The Narendra Modi government is following the same policy of indirectly addressing the problem. It also believes that high growth will lead to increase in the rate of employment. It had been common during the period of earlier governments to  blame slow growth of economy for the high rate of unemployment. These governments believed that a high rate of growth will address the twin problems of poverty and unemployment.

However, this excuse lost its relevance after the adoption of liberal economic policies. The economy showed high rate of growth among emerging economies even during the peak of global recession. But it did not change the scenario of unemployment despite repeated claims by the governments that they would make growth process an inclusive one and that employment would be generated. The present government has also acknowledged this aspect of the growth process but hardly has any policy to address it.

The employment scenario in the country has been a topic of intense debate among academics and policy planners. But they could never find out the way to deal with the lack of proper data. Despite this handicap, they have been attempting to analyse the trend and find solutions to contain unemployment. A Report on Employment, 2014 by the Delhi-based Institute of Human Development has analysed data in the context of globalisation and mapped out trends during last two and half decades.

The report says, “Even today, the large proportion of workers engaged in agriculture (about 49%) contributes a mere 14% to the GDP. In contrast, the services sector which contributes 58% of the GDP, barely generates 27% of the employment, and the share of manufacturing in both employment (13%) and GDP (16%) is much lower.” It shows an imbalance in the growth process which has not been found in any part of the industrial world.

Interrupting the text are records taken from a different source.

-- ==== Sys2Proof/Machine/Volumes.lean ====
section
/-! DEFINITION. Record volumes and storage ports: where sectors lie, volume states, READ, WRITE, TRIM and FLUSH, NVMe
commands and how they end, write-back, creating, deleting, sanitising and formatting, ports (10 R350 to R387). -/

namespace Sys2Proof.Machine

abbrev stOffline : Nat := 0x80
abbrev stMedia : Nat := 0x81

/-- A drive. -/
def State.drive (s : State) (p : Nat) : Drive := tget (fun _ => Drive.none_) s.vols.drives p

/-- A drive changed. -/
def State.setDrive (s : State) (p : Nat) (f : Drive → Drive) : State :=
  { s with vols := { s.vols with drives := tupd (fun _ => Drive.none_) s.vols.drives p f } }

/-- Whether a port is ONLINE (10 Table 10.14). -/
def portUp (s : State) (p : Nat) : Bool := s.fld F.volPortStatus_state p == 2

/-- A volume's member ports, in increasing order. -/
def VolEnt.members (e : VolEnt) : List Nat := (List.range 8).filter (fun p => bitAt e.ports p)

/-- Members in pairs. -/
def pairsOf : List Nat → List (List Nat)
  | a :: b :: rest => [a, b] :: pairsOf rest
  | [a] => [[a]]
  | [] => []

/-- A volume's stripe columns, each with the ports that hold it (10 R351). -/
def VolEnt.columns (e : VolEnt) : List (List Nat) := if e.mirror then pairsOf e.members else e.members.map (fun p => [p])

/-- The drive-LBA index of a sector and its byte offset there (10 R351). -/
def VolEnt.gOf (e : VolEnt) (sector : Nat) : Nat × Nat := (sector * e.bytes / 4096, sector * e.bytes % 4096)

/-- The column and namespace LBA of a drive-LBA index (10 R351). -/
def VolEnt.place (e : VolEnt) (g : Nat) : Nat × Nat :=
  let u := 2 ^ e.unit
  let t := g / u
  let w := e.columns.length
  (t % w, t / w * u + g % u)

/-- The ports of a drive-LBA index. -/
def VolEnt.portsOf (e : VolEnt) (g : Nat) : List Nat := e.columns.getD (e.place g).1 []

/-- LBAs of each namespace of a volume (10 R372). -/
def VolEnt.nsLbas (e : VolEnt) : Nat :=
  let u := 2 ^ e.unit
  let g := (e.cap * e.bytes + 4095) / 4096
  let w := e.columns.length * u
  (g + w - 1) / w * u

/-- Sectors of a drive LBA. -/
def VolEnt.per (e : VolEnt) : Nat := if e.big then 1 else 8

/-- The operation in progress on a volume. -/
def State.volOp (s : State) (v : Nat) : Option VolOp := (s.vols.ops.find? (fun x => x.1 == v)).map Prod.snd

/-- The operation on a volume changed or removed. -/
def State.setVolOp (s : State) (v : Nat) (o : Option VolOp) : State :=
  let rest := s.vols.ops.filter (fun x => x.1 != v)
  { s with vols := { s.vols with ops := match o with
      | some x => (v, x) :: rest
      | none => rest } }

/-- The mask of a volume's member ports that are not ONLINE (10 R356). -/
def unavailable (s : State) (e : VolEnt) : Nat :=
  (e.members.filter (fun p => !portUp s p)).foldl (fun m p => m + 2 ^ p) 0

/-- Whether some column of a volume has no port (10 R386). -/
def volLost (s : State) (e : VolEnt) : Bool := e.columns.any (fun c => c.all (fun p => !portUp s p))

/-- VOL_STATE.state (10 Table 10.11, R386, R387). -/
def volState (s : State) (v : Nat) (e : VolEnt) : Nat :=
  match s.volOp v with
  | some o =>
    if o.op = 4 then 5 else if o.op = 1 then 3 else if o.op = 2 then 4 else if volLost s e then 2 else 1
  | none => if volLost s e then 2 else if unavailable s e ≠ 0 then 1 else 0

/-- The ports of a column that a READ may use: those ONLINE, less those that a rebuild has still to fill (10 R386, R387). -/
def readable (s : State) (v : Nat) (ports : List Nat) : List Nat :=
  ports.filter (fun p => portUp s p && (match s.volOp v with
    | some o => !(o.op == 3 && o.port == p) && !o.more.contains p
    | none => true))

/-- The key of a namespace LBA in a drive's store. -/
def lbaKey (v lba : Nat) : Nat := v * 2 ^ 40 + lba

/-- What a drive holds at a namespace LBA; an LBA that is not written reads as free bytes. -/
def driveRead (s : State) (p v lba : Nat) : List Byte × State :=
  match tget (fun _ => []) (s.drive p).lbas (lbaKey v lba) with
  | [] => openBytes s 4096
  | b => (b, s)

/-- A namespace LBA written. -/
def driveWrite (s : State) (p v lba : Nat) (b : List Byte) : State :=
  s.setDrive p (fun d => { d with lbas := tset (fun _ => []) d.lbas (lbaKey v lba) b })

/-- Namespace LBAs [lo, lo + n) of a volume dropped: deallocated or zeroed, their contents undefined. -/
def driveDrop (s : State) (p v lo n : Nat) : State :=
  s.setDrive p (fun d => { d with lbas := d.lbas.filter (fun x => !(decide (lbaKey v lo ≤ x.1 ∧ x.1 < lbaKey v (lo + n)))) })

/-- The volume table written to the copy in a drive's namespace 1, with its CRC-32C (10 R350). -/
def tableCopy (s : State) (p : Nat) : State :=
  s.setDrive p (fun d => { d with table := s.vols.table, change := s.vols.change, sound := true })

/-- The volume table written to every attached drive (10 R350). -/
def tableRewrite (s : State) : State :=
  let s1 := { s with vols := { s.vols with change := s.vols.change + 1 } }
  (List.range 8).foldl (fun t p => if portUp t p then tableCopy t p else t) s1

/-- A volume table entry set or removed, and the copies rewritten. -/
def setVol (s : State) (v : Nat) (e : Option VolEnt) : State :=
  let rest := s.vols.table.filter (fun x => x.1 < v)
  let after := s.vols.table.filter (fun x => v < x.1)
  tableRewrite { s with vols := { s.vols with table := rest ++ (match e with
      | some x => [(v, x)]
      | none => []) ++ after } }

/-- A volume's entries leave the index of 10 R369. -/
def dropDirty (s : State) (v : Nat) : State :=
  waitFlags (dirtyCount { s with vols := { s.vols with dirty := s.vols.dirty.filter (fun x => x.1 / 2 ^ 48 != v) } })

/-- An NVMe command issued; where it moves data for no job, a channel is taken for it (16 R510). -/
def issueCmd (s : State) (c : DCmd) : State :=
  startTransfers { s with vols := { s.vols with cmds := s.vols.cmds ++ [{ c with id := s.vols.nextCmd }], nextCmd := s.vols.nextCmd + 1 } }

/-- A command of one namespace LBA. -/
def cmdOf (e : VolEnt) (port vol g op : Nat) (data : List Byte) (use : CmdUse) : DCmd :=
  { id := 0, port := port, vol := vol, lba := (e.place g).2, g := g, op := op, n := 1, data := data, use := use, tries := 0 }

/-- Operands of a volume job (10 Table 10.1). -/
def volOf (j : Job) : Nat := eParam0 j.first % 256
/-- The sector count. -/
def countOfJob (j : Job) : Nat := eLen0 j.first
/-- The first LBA. -/
def lbaOf (j : Job) : Nat := eParam1 j.first % 2 ^ 48

/-- Whether two volume jobs of a queue overlap (10 R365). -/
def overlaps (a b : Job) : Bool :=
  let io (j : Job) : Bool := j.hdr.op == 0x0500 || j.hdr.op == 0x0501 || j.hdr.op == 0x0503
  a.gq == b.gq && io a && io b && volOf a == volOf b && rangesMeet (lbaOf a) (countOfJob a) (lbaOf b) (countOfJob b)

/-- Whether an earlier overlapping job of the queue is not yet done (10 R365). -/
def mustFollow (s : State) (j : Job) : Bool :=
  s.fan.jobs.any (fun k => decide (k.id < j.id) && k.outc.isNone && overlaps k j)

/-- VOLUME_OFFLINE: a mask and the first LBA (10 R356). -/
def offline (mask lba : Nat) : Outc := ⟨stOffline, mask, lba⟩

/-- How a volume job's start ends at once: the volume is unavailable (R356), nothing to do or a short buffer (R357). -/
def volStart (s : State) (j : Job) (e : VolEnt) : Option Outc :=
  if volLost s e then some (offline (unavailable s e) (lbaOf j))
  else if countOfJob j = 0 ∧ j.hdr.op ≠ 0x0502 then some ⟨0, 0, 0⟩
  else if (j.hdr.op = 0x0500 ∨ j.hdr.op = 0x0501) ∧ eLen1 j.first < countOfJob j * e.bytes then
    some ⟨stShort, 1, countOfJob j * e.bytes⟩
  else none

/-- READ, WRITE or TRIM starts: it waits for earlier overlapping jobs, ends at once, or becomes a task of the storage
ports (10 R355 to R365). -/
def volumeOp (s : State) (id op : Nat) : State :=
  match startJob s id op with
  | none => s
  | some j =>
    match s.vol (volOf j) with
    | none => s
    | some e =>
      if mustFollow s j then s
      else match volStart s j e with
      | some o => finishJob s id o
      | none => setTasks s id 1

/-- FLUSH starts (10 R361): the published epoch is sampled. -/
def flushOp (s : State) (id : Nat) : State :=
  match startJob s id 0x0502 with
  | none => s
  | some j =>
    match s.vol (volOf j) with
    | none => s
    | some e =>
      match volStart s j e with
      | some o => finishJob s id o
      | none =>
        if e.table then okJob s id 0
        else wakeFlushes (s.setJob id (fun j => { j with started := true, progress := s.reg .mpdEpoch 0 + 1 }))

/-- The transactions whose staged images a READ sees (09 R313): those of its queue, opened before it was fetched and
not ended. -/
def stagedTxns (s : State) (j : Job) : List Nat :=
  (s.mpd.txns.filter (fun t => t.gq == j.gq && j.txns.contains t.num)).map (·.num)

/-- The record whose image a READ takes of a sector, where it comes from the Millpond (09 R313, 10 R359): the newest
staged by its queue's transactions, else the newest published and not yet on the drives. -/
def journalImage (s : State) (j : Job) (v sector : Nat) : Option JRec :=
  let ts := stagedTxns s j
  let covers (r : JRec) : Bool := r.obj == v && !r.dead && r.sectors.contains sector && recCounts s r
  match s.mpd.recs.reverse.find? (fun r => ts.contains r.txn && covers r) with
  | some r => some r
  | none =>
    let d := dirtyAt s v sector
    if d = 0 then none else s.mpd.recs.find? (fun r => r.seq + 1 == d)

/-- The key of a volume. -/
def volKey (s : State) (e : VolEnt) : List Byte := (tget (fun _ => KeySlot.empty) s.keys e.keySlot).key

/-- Whether a volume's key is not in key RAM: erased, or left out at boot (19 R581, R589). -/
def keyLost (s : State) (e : VolEnt) : Bool := (tget (fun _ => KeySlot.empty) s.keys e.keySlot).usage != 1

/-- The plaintext of a record's sector; a TRIM's is undefined (10 R360). -/
def plainImage (key : List Byte) (e : VolEnt) (sector : Nat) (r : JRec) : Op (List Byte) :=
  if r.kind = kSector then pure (xts true key sector r.payload) else freeBytes e.bytes

/-- The place of a sector in a volume job's buffer. -/
def bufOff (j : Job) (e : VolEnt) (sector : Nat) : Nat := (sector - lbaOf j) * e.bytes

/-- The bytes of a sector pass the tap of a volume job (12 R418). -/
def tapVolume (j : Job) (e : VolEnt) (sector : Nat) (b : List Byte) : Op Unit :=
  upd (fun s => tapSector s j.id (countOfJob j * e.bytes) (bufOff j e sector) b)

/-- The bytes of a sector of a READ stored in its buffer. -/
def storeSector (j : Job) (e : VolEnt) (port sector : Nat) (b : List Byte) : Op Unit := do
  jobWrite j.id (j.req (.port port)) (eAddr0 j.first + bufOff j e sector) b
  tapVolume j e sector b

/-- A READ's buffer from a sector on is undefined: it takes free bytes where it can be written (10 R359, R363). -/
def spoilRead (s : State) (j : Job) (from_ : Nat) : State :=
  match s.vol (volOf j) with
  | none => s
  | some e =>
    let fits (x : Nat) : Bool := decide (from_ ≤ x ∧ (x - lbaOf j + 1) * e.bytes ≤ eLen1 j.first)
    (((List.range (countOfJob j)).map (lbaOf j + ·)).filter fits).foldl (fun t x =>
      match (freeBytes e.bytes >>= jobWrite j.id (j.req (.port 0)) (eAddr0 j.first + bufOff j e x)).exec t with
      | (.ok _, t1) => t1
      | (.error _, _) => t) s

/-- A READ is dispatched (10 R359): the images in the Millpond are stored, and the drives are asked for the others, one
command per drive LBA. -/
def readDispatch (s : State) (j : Job) (e : VolEnt) : State :=
  let v := volOf j
  let key := volKey s e
  let ss := (List.range (countOfJob j)).map (lbaOf j + ·)
  let fromMpd : Op Unit := ss.forM (fun x => do
    let s ← get
    match journalImage s j v x with
    | some r => do
      let b ← plainImage key e x r
      storeSector j e 0 x b
    | none => pure ())
  let owed := ss.filter (fun x => (journalImage s j v x).isNone)
  let gs := (owed.map (fun x => (e.gOf x).1)).eraseDups
  let decrypts (x : Nat) : Bool := match journalImage s j v x with
    | some r => r.kind == kSector
    | none => true
  if keyLost s e && ss.any decrypts then failJob s j.id (offline 0 (lbaOf j))
  else match fromMpd.exec s with
  | (.error x, s1) => failJob s1 j.id x.toOutc
  | (.ok _, s1) =>
    match gs.find? (fun g => (readable s1 v (e.portsOf g)).isEmpty) with
    | some g => failJob s1 j.id (offline (unavailable s1 e) ((owed.find? (fun x => (e.gOf x).1 == g)).getD (lbaOf j)))
    | none => gs.foldl (fun t g =>
        let mask := (owed.filter (fun x => (e.gOf x).1 == g)).foldl (fun m x => m + 2 ^ ((e.gOf x).2 / e.bytes)) 0
        issueCmd t (cmdOf e ((readable t v (e.portsOf g)).headD 0) v g 0 [] (.read j.id mask none))) s1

This reveals the lopsidedness of the Indian growth story.

The imbalance not only reflects the inability of the economy to provide employment to those who need it, but also its inability to meet the requirement of global competition because of its poor performance in the manufacturing sector. Growth of the services sector is largely a result of outsourcing by the foreign countries in IT sector and BPO.

Decent jobs
The nature of employment has also been far from what the International Labour Organisation terms as ‘decent jobs’. Larger proportion of those employed is in the unorganised sector. It constitutes around 93% of the total workforce. Only 7-8% of the workers are in full time regular employment with better wages and social security. The workers in unorganised sectors are low paid and without or little social security cover, pension, health facilities and other facilities.

One more aspect of the employment scene that has been causing concern is the low participation of women in workforce. The latest Economic Survey (2015-16) says that the government is keen to address the problems of low participation of women in workforce. It has revealed that in both rural and urban areas, women are much less in employment than their male counterparts. They share only 20% of employment in the organised sector. Only the MGNREGA programme has witnessed a higher number of women sharing employment. In this, women share 57% of the total employment given under the programme.

In addition to the gender imbalance in employment, there are other imbalances which require urgent attention. A worker in southern and western states is advantageously placed than his counterpart in Bihar and Uttar Pradesh in terms of access to a quality employment. The movement to find employment is gradually increasing causing large scale migration from one place to another, from rural to urban areas.

How are we doing currently on the employment front? The answer is hardly reassuring. The recent data on employment is disappointing. The slowdown in global economy has impacted most of the sectors of industries including IT, automobiles and garment. The agriculture sector is already in distress. Recent problems the banking sector is confronting may also affect the economy on a larger scale.

However, the urgency with which the declining prospect of ‘decent jobs’ should be dealt with seems to be lacking. The much hyped Skill India programme is only addressing employability, not unemployment. The basic question is how to create employment, not how to get it. The large section among the educated and technically trained youth is facing acute unemployment. Skill India may add few more. Will it help remove unemployment? 

The problem of an increasing trend of making formal jobs informal in the organised sector also needs an urgent remedy. In the organised sector, companies tend to hire workers on contracts and most of the time, they do not pay proper wages or provide social security cover. In countries like India where implementation of labour laws is poor, this trend makes labour scenario more grim. It is harmful to the economy as a whole, as reported by many surveys.